# Difference between revisions of "2009 AMC 10A Problems"

## Problem 1

One can holds $12$ ounces of soda. What is the minimum number of cans needed to provide a gallon (128 ounces) of soda? $a)\, 7\qquad b)\, 8\qquad c)\, 9\qquad d)\, 10\qquad e)\, 11$

## Problem 2

Four coins are picked out of a piggy bank that contains a collection of pennies, nickels, dimes and quarters. Which of the following could not be the total value of the four coins, in cents?

$a)\, 15\qquad b)\, 25\qquad c)\, 35\qquad d)\, 45\qquad e)\, 55$

## Problem 3

Which of the following is equal to $1 + \frac{1}{1+\frac{1}{1+1}}$?

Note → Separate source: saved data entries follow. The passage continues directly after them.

theorem wit_PortsRun_training :
    ((tPort { state := .detect }).vesin.port 3).state = .detect ∧ 2 ≤ popcount (3 : Byte).toNat ∧
      popcount (1 : Byte).toNat < 2 ∧ ((tPort { state := .train }).vesin.port 3).state = .train ∧
      ((tPort { state := .train }).vesin.port 3).helloIn = false ∧ 2 ≤ popcount ((0xF : Byte) &&& 0x3).toNat ∧
      popcount ((0xF : Byte) &&& 0x8).toNat < 2 ∧ carried (tPort { state := .train }) 3 = [] := by decide +kernel

theorem wit_PortsRun_hello :
    let s0 := tPort { state := .train, trained := true }
    let s : State := { s0 with vesin := { s0.vesin with vmap := [(1, 8)] } }
    (s.vesin.port 3).trained = true ∧ s.vesin.waiting = [] ∧ s.vesin.nextKey = none ∧ (0 : B32) = s.vesin.folioId ∧
      folioKey s 1 = some 5 ∧ (1 : BitVec 6) ≠ s.vesin.myPos ∧ (s.vesin.mask 1).getLsbD 3 = true ∧
      (7 : B32) ≠ s.vesin.folioId ∧ carried s 3 = [] := by decide +kernel

theorem wit_PortsRun_up :
    let q : VPort := { state := .up, width := 8, lanes := 0xFF, good := 0xFF, rekeying := true, linkReq := some [1]
                       retry := [(1, [], 3)] }
    let s := tPort q
    (s.vesin.port 3).state = .up ∧ folioKey s 1 = some 5 ∧ (6 : B128) ≠ q.peerNonce ∧ q.rekeying = true ∧
      q.linkReq = some [1] ∧ (∃ f ∈ (s.vesin.port 3).retry, 3 ≤ f.2.2) ∧ (s.vesin.port 3).lanes.getLsbD 7 = true := by
  decide +kernel

theorem wit_PortsRun_retrained :
    let q : VPort := { state := .retrain, width := 8, lanes := 0xFF, good := 0xFF, peerMask := some 0x0F }
    let s := tPort q
    (s.vesin.port 3).state = .retrain ∧ q.peerMask = some 0x0F ∧ q.retry = [] ∧ q.txQueue = [] ∧ s.vesin.waiting = [] ∧
      2 ≤ popcount (q.good &&& 0x0F).toNat ∧ 2 ≤ q.width ∧ popcount (q.good &&& 0x01).toNat < 2 ∧ carried s 3 = [] ∧
      ((tPort { state := .down }).vesin.port 3).state = .down ∧ (tPort {}).vesin.portEn.getLsbD 3 = true ∧
      ((tPort { state := .down, laserFail := true }).vesin.port 3).laserFail = true ∧
      ((tPort q).vesin.port 3).state ≠ .off := by decide +kernel

/-- A flit of a type, with its check word. -/
def flitBytes (type : Nat) : List Byte :=
  let b := leBytes 252 (type * 2 ^ 60)
  b ++ leBytes 4 (crc32c b).toNat

theorem wit_PortsRun_flit :
    let up (k : Nat) : State := tPort { state := .up, lanes := 0xFF, rxBits := flitBits (flitBytes k) ++ [true] }
    ((flitBytes 2).length = 256 ∧ crc32c ((flitBytes 2).take 252) = BitVec.ofNat 32 (leNat ((flitBytes 2).drop 252)) ∧
      field (leNat ((flitBytes 2).take 8)) 63 60 = 2 ∧ (flitBytes 1).length = 256 ∧
      field (leNat ((flitBytes 1).take 8)) 63 60 = 1 ∧ crc32c (List.replicate 252 0) ≠ 0) ∧
      Map.sorted (up 1).vesin.ports = true ∧ ((up 1).vesin.port 3).state = .up := by decide +kernel

theorem wit_PortsRun_bits (k : Nat) :
    ((tPort { state := .train, rxBits := flitBits (flitBytes k) ++ [true] }).vesin.port 3).rxBits =
      flitBits (flitBytes k) ++ [true] := rfl

theorem wit_PortsRun_word :
    ((tPort { state := .up, lanes := 3, txBits := List.replicate 5000 true }).vesin.port 3).txBits.length = 5000 ∧
      (flitBits (flitBytes 1)).length = 2048 := by decide +kernel

/-- The coefficients of the code's generator polynomial, as the table of IEEE 802.3 clause 91 gives them. -/
theorem test_fec_generator :
    rsGenerator = [523, 834, 128, 158, 185, 127, 392, 193, 610, 788, 361, 883, 503, 942, 385, 495, 720, 94, 132, 593, 249, 282,
      565, 108, 1, 552, 230, 187, 552, 575, 1] := by decide +kernel

/-- R490: symbols are dealt to the lanes in turn. -/
theorem test_fec_lanes :
    (dealLanes 6 (List.range 544)).map (fun l => l.take 3) = [[0, 6, 12], [1, 7, 13], [2, 8, 14], [3, 9, 15], [4, 10, 16]
      , [5, 11, 17]] := by decide +kernel

/-! ## Package and guests -/

/-- Quarter 2 fenced; quarter 1 in the settlement of round 1; quarter 3 with its width chosen. -/
def tPkg : State :=
  let d : Quad D2d := ⟨{}, { state := .retrain, round := 1 }, {}, { state := .retrain, round := 1, chosen := some (0x0F, 4) }⟩
  { t0 with array := { t0.array with live := ⟨true, true, false, true⟩ }, pkg := { t0.pkg with d2d := d } }

theorem wit_PackageRuns_links :
    MayRun { opcode := 0x0107, long := true, issuer := .p0 } h0 tPkg ∧ tPkg.array.live.get 2 = false ∧
      (tPkg.pkg.d2d.get 2).state = .up ∧ (tPkg.pkg.stakes.get 2).temp.toInt ≤ 1520 ∧ (tPkg.pkg.d2d.get 1).state = .retrain ∧
      (tPkg.pkg.d2d.get 1).chosen = none ∧ tokenOk (widthToken 1 (1 : BitVec 4).toNat (0x0F : Byte).toNat 0) = true ∧
      groupWidth (popcount (Nat.land 0xFF 0x0F)) ≠ 0 ∧ groupWidth (popcount (Nat.land 0xFF 0)) = 0 ∧
      (tPkg.pkg.d2d.get 3).chosen = some (0x0F, 4) ∧ tokenOk (widthToken 2 (1 : BitVec 4).toNat (0x0F : Byte).toNat 4) = true ∧
      tPkg.array.live.get 0 = true := by unfold MayRun; decide +kernel

theorem wit_PackageRuns_heat :
    hottestOf (List.replicate 15 (100 : B16) ++ [1760]).zipIdx = some (1760, 15) ∧ 1760 ≤ (1760 : B16).toInt ∧
      (∀ q, (t0.pkg.stakes.get q).temp.toInt < 1760) ∧
      (heatChoice (four.foldl (fun s q => if s.array.live.get q then updStake q Stake.evaluate s else s) t0)).isSome = true := by
  decide +kernel

/-- Guest site 0 UP, the guest window of partition 0 open to id 0x10 as `guestCheck` answers it. -/
def tGuest (st : GuestSt) : State := updGuest 0 (fun x => { x with state := st, held := [(0x10, .lock 1)] }) t2

theorem wit_GuestsRun :
    ((tGuest .up).guest 0).state = .up ∧ ((tGuest .fenced).guest 0).state = .fenced ∧
      ((tGuest .train).guest 0).state = .train ∧ guestCheck (tGuest .up) 0 0x99 (.read 0 8) ≠ .ok 0 ∧
      (((tGuest .up).guest 0).held.any fun e => e.1 = 0x11) = false := by decide +kernel

/-! ## Power, start-up, management -/

/-- A start at a stage. -/
def tStage (st : Stage) : State := { State.reset with power := { State.reset.power with stage := st } }
/-- A report of stage 2 without defects. -/
def rep : StartReport := { badRail := none, hbmOk := true, bulkOk := true, flashOk := true, quarters := 0xF }

theorem wit_PowerRuns_start :
    (tStage .unpowered).power.stage = .unpowered ∧ (tStage .boot).power.stage = .boot ∧
      (tStage .waitPwr).power.stage = .waitPwr ∧ rep.badRail = none ∧ rep.hbmOk = true ∧ rep.bulkOk = true ∧
      rep.flashOk = true ∧ rep.quarters = 0xF ∧ anyLive (tStage .waitPwr) = true ∧
      (tStage .bringUp).power.stage = .bringUp ∧ starting (tStage .bringUp) = true ∧
      (tStage .retryWait).power.stage = .retryWait := by decide +kernel

theorem wit_PowerRuns_faults :
    mainOn t0 = true ∧ t0.power.stage = .ready ∧
      { t0.power with rails := 0xFFFFFF }.rails.getLsbD (13 : Fin 24).val = true ∧ (43999 : B16).toNat < 44000 ∧
      60000 < (60001 : B16).toNat ∧ tripLimit 16 ≤ (0x7FFF : B16).toInt := by decide +kernel

/-- A warden timer for a feature. -/
def tm (f : Byte) (action : Byte) : TimerUse := { wd with feature := f, action }
/-- The module with that timer. -/
def tTm (f action : Byte) : State := { t0 with host := { t0.host with timers := [(1, tm f action)] } }

theorem wit_ManagementRuns :
    busServed t0 = true ∧ 1 ≤ (8 : Byte).toNat ∧ (8 : Byte).toNat ≤ 8 ∧ timerOf (tTm 0x10 1) 0x10 0 = some (1, tm 0x10 1) ∧
      (tm 0x10 0).action ≠ 1 ∧ timerOf (tTm 0x11 0) 0x11 0 = some (1, tm 0x11 0) ∧
      timerOf (tTm 0x12 0) 0x12 0 = some (1, tm 0x12 0) ∧ timerOf (tTm 0x13 0) 0x13 0 = some (1, tm 0x13 0) := by
  decide +kernel

/-! ## Words and the whole machine -/

theorem wit_BenchWordsRoundTrip :
    (benchWord (.jump { p := 3, st := 1, prio := 2 } 0x3FFF 0xFF_FFFF_FFFF_FFF0)).isSome = true ∧
      benchSeat (.jump { p := 3, st := 1, prio := 2 } 0x3FFF 0xFF_FFFF_FFFF_FFF0) = some { p := 3, st := 1, prio := 2 } := by
  decide +kernel

theorem wit_PlateWordsRoundTrip :
    (plateWord (.addp hp 31 0xFFFF_FFFF)).isSome = true ∧ plateSeat (.addp hp 31 0xFFFF_FFFF) = some hp ∧ hp.rsvd = false := by
  decide +kernel

theorem wit_MemoryFormKept : memWf tBuf ∧ tBuf.mem ≠ [] := by decide +kernel

/-! ## The manual's worked examples -/

/-- "The end of a step": the reduction deadline 0x2E_E0FC_8040 is STEP 12,000, LEAF 63, REDUCE. -/
theorem test_position : posStep 0x2E_E0FC_8040 = 12000 ∧ posLeaf 0x2E_E0FC_8040 = 63 ∧ posPhase 0x2E_E0FC_8040 = 2 ∧
    posPhase 0x2E_E0FD_4000 = 5 ∧ posStep 0x2E_E100_0000 = 12001 := by decide +kernel

/-- "Encoding a set-sized product": the ARRAY word. -/
theorem test_array_word : benchOf 0 0 (0x1085_0C00_0000_0000 * 2 ^ 64 + 0x0000_0040_0000_0080) =
    some (.array { p := 0, st := 0, prio := 2, outTag := 5, in0 := 3 } 0x40_0000_0080) := by decide +kernel

/-- "A lock shared between partitions": the ST_LOCK and ST_UNLOCK words of index 0x8020, EPOCH 3. -/
theorem test_lock_words :
    benchOf 1 3 (0x3200_0000_3F80_2000 * 2 ^ 64) = some (.stLock { p := 1, st := 3 } 63 0x8020 0 0) ∧
      benchOf 1 3 (0x3300_0000_3F80_2003 * 2 ^ 64) = some (.stUnlock { p := 1, st := 3 } 63 0x8020 3 0) := by decide +kernel

/-- "A set-sized product": M = 1,900, N = 640, K = 300 in BF16. -/
def dSet : ArrayDesc := { m := 1900, n := 640, k := 300 }
theorem test_set_sized : dSet.tiles = 8 ∧ (∀ q, dSet.range (.all 8) q = (2 * q.val, 2 * q.val + 2)) ∧
    dSet.occ (.all 8) = 812 ∧
    reportNumbers { op7 with desc := dSet, shares := .all 8 } 0 = (812, 264345600, 0, 222298112, 0) := by decide +kernel

/-- Its layout in the stake: J = 5 blocks, panels of 8,192 bytes in a slice. -/
theorem test_set_layout : dSet.blocks = 5 ∧ dSet.panelBytes true = 8192 ∧ blockSlice true 3 4 = 3 * 8 + 4 ∧
    blockSlice false 3 4 = 4 * 8 + 3 ∧ Fmt.outBytes .bf16 = 8192 := by decide +kernel

/-- "Cancellation inside the window": the cell after each term, and what the rim drains in BF16. -/
theorem test_cancellation :
    let c0 := ({} : A96).step (.fin ⟨false, 3, 59, false⟩)
    let c1 := c0.step (.fin ⟨false, 3, -30, false⟩)
    let c2 := c1.step (.fin ⟨true, 3, 59, false⟩)
    let c3 := c2.step (.fin ⟨false, 1, -40, false⟩)
    (c0.anchor = 271 ∧ c0.value = 3 * 2 ^ 92) ∧ c1.value = 3 * 2 ^ 92 + 24 ∧ (c2.value = 24 ∧ c2.inexact = false) ∧
      (c3.anchor = 271 ∧ c3.value = 24 ∧ c3.inexact = true) ∧
      (Fmt.round .bf16 false c3.val .rne 0).code = 0x3140 := by decide +kernel

/-- "One dominant element": 5,000 and thirty-one times about 0.02 as MXFP4 and as MXFP8 E4M3. -/
theorem test_dominant :
    let vs : List Val := .fin ⟨false, 5000, 0, false⟩ :: List.replicate 31 (.fin ⟨false, 1342, -16, false⟩)
    let a := Fmt.roundGroup .mxFp4 false vs .rne fun _ => 0
    let b := Fmt.roundGroup .mxE4m3 false vs .rne fun _ => 0
    (a.scale = 0x89 ∧ a.codes = 0x6 :: List.replicate 31 0 ∧ a.flushed = 31) ∧
      (b.scale = 0x83 ∧ b.codes = 0x7A :: List.replicate 31 1 ∧ b.flushed = 0) ∧ b.flags.underflow = true ∧
      b.flags.inexact = true := by decide +kernel
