-- ==== Sys2Proof/Machine/State.lean ====
section
/-! DEFINITION. The state of one OTP-DTC instance and of the agents around it: the record of 10_state.md R42, the
bus port, and the model's own fields that say which agent moves next. -/

namespace Sys2Proof.Machine

/-- Why the machine would stop with a fault: no reason exists. 60_exceptions.md R163: no synchronous exception, no
trap, no fault state and no stuck state. Every error of the block is a value in STATUS or a bus response. -/
inductive Fault where
  deriving DecidableEq, Repr

/-- Why the model would give a command no meaning. -/
inductive Refusal where
  /-- A command whose meaning is not written. No arm of `exec` raises it: all four commands have their meaning.
  Safe: a refusal proves nothing about the block. -/
  | notModelled (mnemonic : String)
  deriving DecidableEq, Repr

/-- The size of a bus access, 1, 2 or 4 bytes (20_memory.md R61). -/
inductive Size where
  | one | two | four
  deriving DecidableEq, Repr

/-- The bus response code (20_memory.md R61). -/
inductive Resp where
  | okay | error
  deriving DecidableEq, Repr

/-- What the bus port answers: a read carries rdata, a write only the response code (20_memory.md R63, R64). -/
inductive Response where
  | read (rdata : Word) (resp : Resp)
  | write (resp : Resp)
  deriving DecidableEq, Repr

/-- An operation the host makes on the bus port: a read or a write at a window offset (20_memory.md R61), or a
`POLL`, a read repeated until (rdata AND mask) = value (30_encoding.md R88). -/
inductive HostOp where
  | read (off : WindowOffset) (size : Size)
  | write (off : WindowOffset) (size : Size) (v : Word)
  | poll (off : WindowOffset) (mask value : Word)
  deriving DecidableEq, Repr

/-- Who moves at a step: the three agents of 00_scope.md section 6. -/
inductive Turn where
  /-- The host's next bus operation (20_memory.md R62). -/
  | host
  /-- The command engine, which completes a pending command (30_encoding.md R85). -/
  | engine
  /-- A clock edge at which rst_n is 0 (70_reset_and_hazards.md R190), with no bus operation. -/
  | reset
  /-- A clock edge at which rst_n is 0 and the host makes its next bus operation (70_reset_and_hazards.md R190). -/
  | resetBus
  deriving DecidableEq, Repr

/-- What a step does. -/
inductive Move where
  /-- No agent does anything. -/
  | idle
  /-- The host's bus operation (20_memory.md R62). -/
  | bus (op : HostOp)
  /-- The completion of the pending command (30_encoding.md R85). -/
  | completion (i : Instr)
  /-- A clock edge with rst_n = 0, with the bus operation the host makes at it, if any (70_reset_and_hazards.md R190). -/
  | reset (op : Option HostOp)
  deriving DecidableEq, Repr

/-- Which half of a command's life a call of `exec` is: the host's CMD write (30_encoding.md R84) or the engine's
completion (30_encoding.md R85). -/
inductive Mover where
  | host | engine
  deriving DecidableEq, Repr

/-- What a window offset holds (10_state.md R22); `out`, `cand` and `digest` carry the buffer index of their lowest
byte. -/
inductive Slot where
  | id | ctrl | cfg | cmd | status | candlen | offset | bincode | code
  | out (k : Nat) | cand (k : Nat) | digest (k : Nat)
  | reserved
  deriving DecidableEq, Repr

/-- The command error codes (60_exceptions.md R161). -/
inductive CmdError where
  | badcmd | badhash | baddigits
  deriving DecidableEq, Repr

/-- The state: the components of 10_state.md R42 in its order, then the bus response port (20_memory.md R61), then
the model's own fields. BUSY and irq are functions of the state (10_state.md R30, 60_exceptions.md R170). -/
structure State where
  /-- CTRL.IE (10_state.md R24). -/
  ie : Bool
  /-- CFG.HASHSEL (10_state.md R25, R26). -/
  hashsel : BitVec 2
  /-- CFG.DIGITS (10_state.md R25, R27). -/
  digits : BitVec 4
  /-- STATUS.DONE (10_state.md R31). -/
  done : Bool
  /-- STATUS.MATCH (10_state.md R32). -/
  matched : Bool
  /-- STATUS.WBUSY (10_state.md R33). -/
  wbusy : Bool
  /-- STATUS.ERR (10_state.md R34). -/
  err : BitVec 4
  /-- CANDLEN.LEN (10_state.md R35). -/
  candlen : BitVec 8
  /-- CAND[0..15] (10_state.md R36). -/
  cand : Vector Byte Config.candMax
  /-- DIGEST[0..63] (10_state.md R37). -/
  digest : Vector Byte Config.digestMax
  /-- OFFSET (10_state.md R38). -/
  offset : BitVec 4
  /-- BINCODE (10_state.md R38). -/
  bincode : BitVec 31
  /-- CODE (10_state.md R38, R42). -/
  code : BitVec 31
  /-- OUT[0..11] (10_state.md R39). -/
  out : Vector Byte Config.outMax
  /-- PENDING, hidden; `none` is NONE (10_state.md R40). -/
  pending : Option Instr
  /-- EXP, hidden, up to 10 bytes (10_state.md R41, R42). -/
  exp : List Byte
  /-- The bus response port: the answer of this step's bus operation, `none` where there was none (20_memory.md R61). -/
  response : Option Response
  /-- MODEL: the bus operations the host has still to make, oldest first. -/
  host : List HostOp
  /-- MODEL: who moves at the coming steps, the next first; where it is empty the choice is free (assumption 2). -/
  schedule : List Turn
  /-- MODEL: which half of a command's life is being executed (assumption 1). -/
  mover : Mover
  /-- MODEL: how many free values have been drawn (assumption 2, 6). -/
  draws : Nat
  deriving DecidableEq, Repr

/-- The state right after reset (10_state.md R43). EXP is unobservable and takes 0x00 bytes, the rule's simplest
value (assumption 3); the model's own fields hold no bus operation and no turn (assumption 7). -/
def State.reset : State where
  ie := false
  hashsel := 0
  digits := 6
  done := false
  matched := false
  wbusy := false
  err := 0
  candlen := 0
  cand := Vector.replicate Config.candMax 0
  digest := Vector.replicate Config.digestMax 0
  offset := 0
  bincode := 0
  code := 0
  out := Vector.replicate Config.outMax 0
  pending := none
  exp := List.replicate Config.expMax 0
  response := none
  host := []
  schedule := []
  mover := .host
  draws := 0

end Sys2Proof.Machine
end

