-- ==== Sys2Proof/Laws/Decode.lean ====
section
/-! SUPPORT. The small lemmas of the decoder and the encoder. -/

namespace Sys2Proof

/-- The number of a concatenation of two bit strings. -/
theorem toNat_append_add {m n : Nat} (x : BitVec m) (y : BitVec n) : (x ++ y).toNat = x.toNat * 2 ^ n + y.toNat := by
  rw [BitVec.toNat_append, ← Nat.shiftLeft_add_eq_or_of_lt y.isLt, Nat.shiftLeft_eq]

/-- The number of a bit field. -/
theorem toNat_extract {n : Nat} (x : BitVec n) (lo w : Nat) : (x.extractLsb' lo w).toNat = x.toNat / 2 ^ lo % 2 ^ w := by
  rw [BitVec.extractLsb'_toNat, Nat.shiftRight_eq_div_pow]

/-- A command word is its two fields (30_encoding.md R81). -/
theorem word_eq_fields (w : Word) : w = rsvdField w ++ opcodeField w := by
  apply BitVec.eq_of_toNat_eq
  rw [toNat_append_add, rsvdField, opcodeField, toNat_extract, toNat_extract]
  have := w.isLt
  omega

@[simp] theorem rsvdField_encode (i : Instr) : rsvdField (encode i) = 0 := by cases i <;> rfl

@[simp] theorem opcodeField_encode (i : Instr) : opcodeField (encode i) = i.opcode := by cases i <;> rfl

/-- The opcode map read backwards (30_encoding.md R82). -/
theorem decodeOpcode_eq_ok {op : BitVec 4} {i : Instr} : decodeOpcode op = .ok i ↔ op = i.opcode := by
  revert op i
  have h : ∀ op : BitVec 4, ∀ i : Instr, decodeOpcode op = .ok i ↔ op = i.opcode := by
    intro op i
    cases i <;> revert op <;> decide
  exact fun {op i} => h op i

/-- The number of a word is that of its bytes, the first the least significant (20_memory.md R65). -/
theorem toNat_wordOfBytes (b0 b1 b2 b3 : Byte) :
    (wordOfBytes b0 b1 b2 b3).toNat = b0.toNat + b1.toNat * 2 ^ 8 + b2.toNat * 2 ^ 16 + b3.toNat * 2 ^ 24 := by
  simp only [wordOfBytes, toNat_append_add]
  omega

/-- The four bytes of a word and the word of four bytes (20_memory.md R65). -/
theorem bytesOfWord_wordOfBytes (b0 b1 b2 b3 : Byte) : bytesOfWord (wordOfBytes b0 b1 b2 b3) = [b0, b1, b2, b3] := by
  have h0 := b0.isLt
  have h1 := b1.isLt
  have h2 := b2.isLt
  have h3 := b3.isLt
  simp only [bytesOfWord, List.cons.injEq, and_true]
  refine ⟨?_, ?_, ?_, ?_⟩ <;> apply BitVec.eq_of_toNat_eq <;> rw [toNat_extract, toNat_wordOfBytes] <;> omega

/-- The word of a word's four bytes is the word (20_memory.md R65). -/
theorem wordOfBytes_extract (v : Word) :
    wordOfBytes (v.extractLsb' 0 8) (v.extractLsb' 8 8) (v.extractLsb' 16 8) (v.extractLsb' 24 8) = v := by
  have hv := v.isLt
  apply BitVec.eq_of_toNat_eq
  simp only [toNat_wordOfBytes, toNat_extract]
  omega

end Sys2Proof
end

$a)\, \frac{5}{4}\qquad b)\, \frac{3}{2}\qquad c)\, \frac{5}{3}\qquad d)\, 2\qquad e)\, 3$

## Problem 4

Eric plans to compete in a triathalon. He can average $2$ miles per hour in the $\frac{1}{4}$-mile swim and $6$ miles per hour in the $3$-mile run. His goal is to finish the triathlon in $2$ hours. To accomplish his goal what must his average speed in miles per hour, be for the $15$-mile bicycle ride?

$a)\, \frac{120}{11}\qquad b)\, 11\qquad c)\, \frac{56}{5}\qquad d)\, \frac{45}{4}\qquad e)\, 12$

## Problem 5

What is the sum of the digits of the square of $111,111,111$?

$a)\, 18\qquad b)\, 27\qquad c)\, 45\qquad d)\, 63\qquad e)\, 81$